> **Your goal**
From the entries below, work out how many lines contain the string "instrLen"; answer with the number alone.

::: Provided records :::

/-- Sampling (R235): while SPER is not 0, each core counts the slice's instructions and samples at its multiples. -/
def State.sample (s : State) (g : Group) (p : Split) (i : Instr) : State :=
  let sper := (s.slice g.slice).dbg.ctl.toNat % 16777216
  if sper = 0 then s
  else
    let n := (s.core g.core).samples + 1
    let s1 := s.modCore g.core (fun c => { c with samples := n })
    let k := slotNum (view i).slot
    if n % sper = 0 then s1.trace g 1 (2 + k) k (g.splitNo p.born) (s.attributed g p.pc.toNat) p.mask.toNat else s1

/-- The state in which a meaning acts: everything that issue itself does. An sr.rd of WATCHCNT reads a count that holds the sr.rd
itself: R138 does not say (DESIGN CHOICE, log 80). -/
def State.issued (s : State) (gid : Nat) (g : Group) (p : Split) (i : Instr) : State :=
  let v := view i
  let s1 := ((s.charge g i).countWatch g).sample g p i
  { s1.modGroup gid (fun h => { h.modSplit p.born (fun q => issuedSplit q (s.now g.core) v.w (instrLen i)) with
      lastCyc := s.now g.core, count_ := h.count_ + 1 }) with free := s.free + 1 }

/-! ### A form in the middle of its execution (R125, R350) -/

/-- The operands of an instruction as it reads them at issue. -/
def Cx.kept (c : Cx) : Tbl Word :=
  (readsOf c.i).flatMap (fun r =>
    if r < 64 then c.lanes.map (fun l => (r * 32 + l, c.v r l))
    else if r < 96 then [(r * 32, c.s (r - 64))]
    else if r < 104 then [(r * 32, c.p (r - 96))]
    else [])

/-- The group as a form in progress sees it: the registers that it read are those at its issue. -/
def Group.withKept (g : Group) (l : Tbl Word) : Group :=
  l.foldl (fun g e =>
    if e.1 < 2048 then g.setV (e.1 / 32) (e.1 % 32) e.2
    else if e.1 < 3072 then g.setS (e.1 / 32 - 64) e.2
    else g.setP (e.1 / 32 - 96) e.2) { g with hz := [] }

/-- An instruction that has issued and reads memory itself waits for its turn: its split sleeps at it, and takes no slot and pays
nothing more (log 71). -/
def State.defer (s : State) (c : Cx) : State :=
  s.modSplit c.gid c.born (fun p =>
    { p with st := .sleep, why := .cond, pc := c.sp.pc,
             wait := some (c.sp.wait.getD { insn := c.i, num := c.g.nextNum, kept := c.kept }) })

/-- The context of a form whose turn has come. -/
def State.cxAgain (s : State) (gid : Nat) (g : Group) (p : Split) (w : Wait) : Cx :=
  s.cx gid (g.withKept w.kept) p w.insn

/-- The state in which such a form acts: its issue was charged and counted before. -/
def State.goesOn (s : State) (gid : Nat) (g : Group) (p : Split) (i : Instr) : State :=
  { s.modSplit gid p.born (fun q => { issuedSplit q (s.now g.core) 0 (instrLen i) with st := .run }) with free := s.free + 1 }

/-- What comes before the effect of an instruction. -/
inductive Start where
  /-- No split is the one that issues. -/
  | none_
  /-- The instruction does not issue: a trap, or the split is not ready or passed over. -/
  | stop (s : State)
  /-- It issues. -/
  | go (c : Cx) (s : State)
  deriving DecidableEq, Repr

/-- The checks before issue, in order: ILLEGAL of the encoding (R278), readiness (R124), payment. A form that has issued already goes
on. -/
def begin_ (i : Instr) (s : State) : Start :=
  match s.cur with
  | none => .none_
  | some (gid, born) =>
    match Tbl.find s.groups gid with
    | none => .none_
    | some g =>
      match g.split? born with
      | none => .none_
      | some p =>
        let s0 := { s with cur := none }
        match p.wait with
        | some w => if w.insn = i then .go (s.cxAgain gid g p w) (s0.goesOn gid g p i) else .stop s0
        | none =>
        let c := s.cx gid g p i
        let d := illegalDetail i g.regs
        if d ≠ 0 then .stop (s0.takeTrap gid born (c.early 1 p.mask d))
        else if !(s.ready gid g p i && slotPowered (s.die (dieOf g.core)) (view i).slot) then .stop s0
        else if !s.canPay gid g p i then .stop (s0.passed gid born)
        else .go c (s0.issued gid g p i)

/-- SCOREBOARD: a register of the instruction lies in an open window while CHKSB is 1 (R274). -/
def Cx.unsettled (c : Cx) : Bool := c.g.fmode.getLsbD 15 && c.g.anyHazard c.now (readsOf c.i ++ writesOf c.i)

/-- What a meaning comes to beside the scoreboard check: SCOREBOARD, unless it raises ILLEGAL or PRIV, whose codes are lower
(R167, R274). -/
def Cx.checked (c : Cx) (r : Res) : Res :=
  if !c.unsettled then r
  else match r with
    | .trap t => if t.cause < 3 then .trap t else .trap (c.early 3 c.mask)
    | _ => .trap (c.early 3 c.mask)

/-- The outcome of an instruction whose own effect is `body`: a trap leaves the machine as it was before the issue (R166); a form
that must wait for its turn has issued, and its split sleeps until then. -/
def issue (i : Instr) (s : State) (body : Cx → State → Res) : Host.Outcome State Fault Refusal :=
  match begin_ i s with
  | .none_ => .fault .noIssuingSplit
  | .stop t => .next t
  | .go c t =>
    match c.checked (body c t) with
    | .ok u => .next u
    | .trap r => .next (({ s with cur := none } : State).takeTrap c.gid c.born r)
    | .hold => .next (t.defer c)

end Sys2Proof.Machine
end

:::

> **Answer for this exercise**
2